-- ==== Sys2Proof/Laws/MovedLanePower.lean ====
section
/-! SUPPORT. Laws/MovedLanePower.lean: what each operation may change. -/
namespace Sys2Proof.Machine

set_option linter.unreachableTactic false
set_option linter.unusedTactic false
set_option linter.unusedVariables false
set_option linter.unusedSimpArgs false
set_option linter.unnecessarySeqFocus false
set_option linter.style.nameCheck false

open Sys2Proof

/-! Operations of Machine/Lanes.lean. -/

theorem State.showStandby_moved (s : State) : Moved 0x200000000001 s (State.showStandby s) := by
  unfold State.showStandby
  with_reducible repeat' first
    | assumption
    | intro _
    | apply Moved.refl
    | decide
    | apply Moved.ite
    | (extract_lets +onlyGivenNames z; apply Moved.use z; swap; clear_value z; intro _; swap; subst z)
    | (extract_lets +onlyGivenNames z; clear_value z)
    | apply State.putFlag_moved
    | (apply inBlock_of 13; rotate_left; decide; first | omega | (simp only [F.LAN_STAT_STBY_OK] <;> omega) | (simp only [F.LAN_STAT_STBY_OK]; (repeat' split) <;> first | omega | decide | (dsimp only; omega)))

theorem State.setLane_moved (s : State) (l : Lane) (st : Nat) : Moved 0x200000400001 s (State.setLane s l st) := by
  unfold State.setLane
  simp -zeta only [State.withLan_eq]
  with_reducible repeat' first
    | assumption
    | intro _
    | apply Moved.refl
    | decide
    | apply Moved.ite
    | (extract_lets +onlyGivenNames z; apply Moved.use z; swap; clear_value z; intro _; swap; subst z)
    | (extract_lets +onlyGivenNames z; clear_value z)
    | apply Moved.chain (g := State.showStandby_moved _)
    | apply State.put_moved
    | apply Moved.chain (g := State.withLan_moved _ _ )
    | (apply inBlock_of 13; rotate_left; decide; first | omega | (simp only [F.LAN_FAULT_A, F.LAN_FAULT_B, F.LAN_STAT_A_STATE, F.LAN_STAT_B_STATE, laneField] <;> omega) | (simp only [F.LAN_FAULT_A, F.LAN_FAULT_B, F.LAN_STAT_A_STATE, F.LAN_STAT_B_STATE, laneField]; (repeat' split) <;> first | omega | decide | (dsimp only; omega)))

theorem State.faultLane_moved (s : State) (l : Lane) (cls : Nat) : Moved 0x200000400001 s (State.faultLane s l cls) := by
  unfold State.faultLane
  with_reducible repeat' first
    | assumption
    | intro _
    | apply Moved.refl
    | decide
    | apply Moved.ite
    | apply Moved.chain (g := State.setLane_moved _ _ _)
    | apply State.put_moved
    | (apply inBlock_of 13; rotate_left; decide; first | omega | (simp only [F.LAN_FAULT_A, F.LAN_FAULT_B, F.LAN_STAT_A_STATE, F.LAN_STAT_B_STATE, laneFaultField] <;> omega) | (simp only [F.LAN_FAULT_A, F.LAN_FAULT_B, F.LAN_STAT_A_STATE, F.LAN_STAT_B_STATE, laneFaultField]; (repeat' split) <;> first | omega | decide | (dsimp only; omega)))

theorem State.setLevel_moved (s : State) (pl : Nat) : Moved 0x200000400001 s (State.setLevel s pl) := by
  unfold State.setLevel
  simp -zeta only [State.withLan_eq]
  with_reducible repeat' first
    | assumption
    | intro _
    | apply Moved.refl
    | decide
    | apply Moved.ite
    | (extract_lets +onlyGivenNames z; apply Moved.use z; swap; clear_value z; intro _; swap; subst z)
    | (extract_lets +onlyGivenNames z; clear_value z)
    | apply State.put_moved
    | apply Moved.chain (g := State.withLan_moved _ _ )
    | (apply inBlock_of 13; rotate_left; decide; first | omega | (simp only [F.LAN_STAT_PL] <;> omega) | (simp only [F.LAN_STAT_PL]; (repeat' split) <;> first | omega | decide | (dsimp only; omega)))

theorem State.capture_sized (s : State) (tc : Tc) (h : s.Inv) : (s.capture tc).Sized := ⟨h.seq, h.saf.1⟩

________________________

The records above should be copied out again in full, exactly as they appear.

-- ==== Sys2Proof/Laws/MovedLanePower.lean ====
section
/-! SUPPORT. Laws/MovedLanePower.lean: what each operation may change. -/
namespace Sys2Proof.Machine

set_option linter.unreachableTactic false
set_option linter.unusedTactic false
set_option linter.unusedVariables false
set_option linter.unusedSimpArgs false
set_option linter.unnecessarySeqFocus false
set_option linter.style.nameCheck false

open Sys2Proof

/-! Operations of Machine/Lanes.lean. -/

theorem State.showStandby_moved (s : State) : Moved 0x200000000001 s (State.showStandby s) := by
  unfold State.showStandby
  with_reducible repeat' first
    | assumption
    | intro _
    | apply Moved.refl
    | decide
    | apply Moved.ite
    | (extract_lets +onlyGivenNames z; apply Moved.use z; swap; clear_value z; intro _; swap; subst z)
    | (extract_lets +onlyGivenNames z; clear_value z)
    | apply State.putFlag_moved
    | (apply inBlock_of 13; rotate_left; decide; first | omega | (simp only [F.LAN_STAT_STBY_OK] <;> omega) | (simp only [F.LAN_STAT_STBY_OK]; (repeat' split) <;> first | omega | decide | (dsimp only; omega)))

theorem State.setLane_moved (s : State) (l : Lane) (st : Nat) : Moved 0x200000400001 s (State.setLane s l st) := by
  unfold State.setLane
  simp -zeta only [State.withLan_eq]
  with_reducible repeat' first
    | assumption
    | intro _
    | apply Moved.refl
    | decide
    | apply Moved.ite
    | (extract_lets +onlyGivenNames z; apply Moved.use z; swap; clear_value z; intro _; swap; subst z)
    | (extract_lets +onlyGivenNames z; clear_value z)
    | apply Moved.chain (g := State.showStandby_moved _)
    | apply State.put_moved
    | apply Moved.chain (g := State.withLan_moved _ _ )
    | (apply inBlock_of 13; rotate_left; decide; first | omega | (simp only [F.LAN_FAULT_A, F.LAN_FAULT_B, F.LAN_STAT_A_STATE, F.LAN_STAT_B_STATE, laneField] <;> omega) | (simp only [F.LAN_FAULT_A, F.LAN_FAULT_B, F.LAN_STAT_A_STATE, F.LAN_STAT_B_STATE, laneField]; (repeat' split) <;> first | omega | decide | (dsimp only; omega)))

theorem State.faultLane_moved (s : State) (l : Lane) (cls : Nat) : Moved 0x200000400001 s (State.faultLane s l cls) := by
  unfold State.faultLane
  with_reducible repeat' first
    | assumption
    | intro _
    | apply Moved.refl
    | decide
    | apply Moved.ite
    | apply Moved.chain (g := State.setLane_moved _ _ _)
    | apply State.put_moved
    | (apply inBlock_of 13; rotate_left; decide; first | omega | (simp only [F.LAN_FAULT_A, F.LAN_FAULT_B, F.LAN_STAT_A_STATE, F.LAN_STAT_B_STATE, laneFaultField] <;> omega) | (simp only [F.LAN_FAULT_A, F.LAN_FAULT_B, F.LAN_STAT_A_STATE, F.LAN_STAT_B_STATE, laneFaultField]; (repeat' split) <;> first | omega | decide | (dsimp only; omega)))

theorem State.setLevel_moved (s : State) (pl : Nat) : Moved 0x200000400001 s (State.setLevel s pl) := by
  unfold State.setLevel
  simp -zeta only [State.withLan_eq]
  with_reducible repeat' first
    | assumption
    | intro _
    | apply Moved.refl
    | decide
    | apply Moved.ite
    | (extract_lets +onlyGivenNames z; apply Moved.use z; swap; clear_value z; intro _; swap; subst z)
    | (extract_lets +onlyGivenNames z; clear_value z)
    | apply State.put_moved
    | apply Moved.chain (g := State.withLan_moved _ _ )
    | (apply inBlock_of 13; rotate_left; decide; first | omega | (simp only [F.LAN_STAT_PL] <;> omega) | (simp only [F.LAN_STAT_PL]; (repeat' split) <;> first | omega | decide | (dsimp only; omega)))

theorem State.capture_sized (s : State) (tc : Tc) (h : s.Inv) : (s.capture tc).Sized := ⟨h.seq, h.saf.1⟩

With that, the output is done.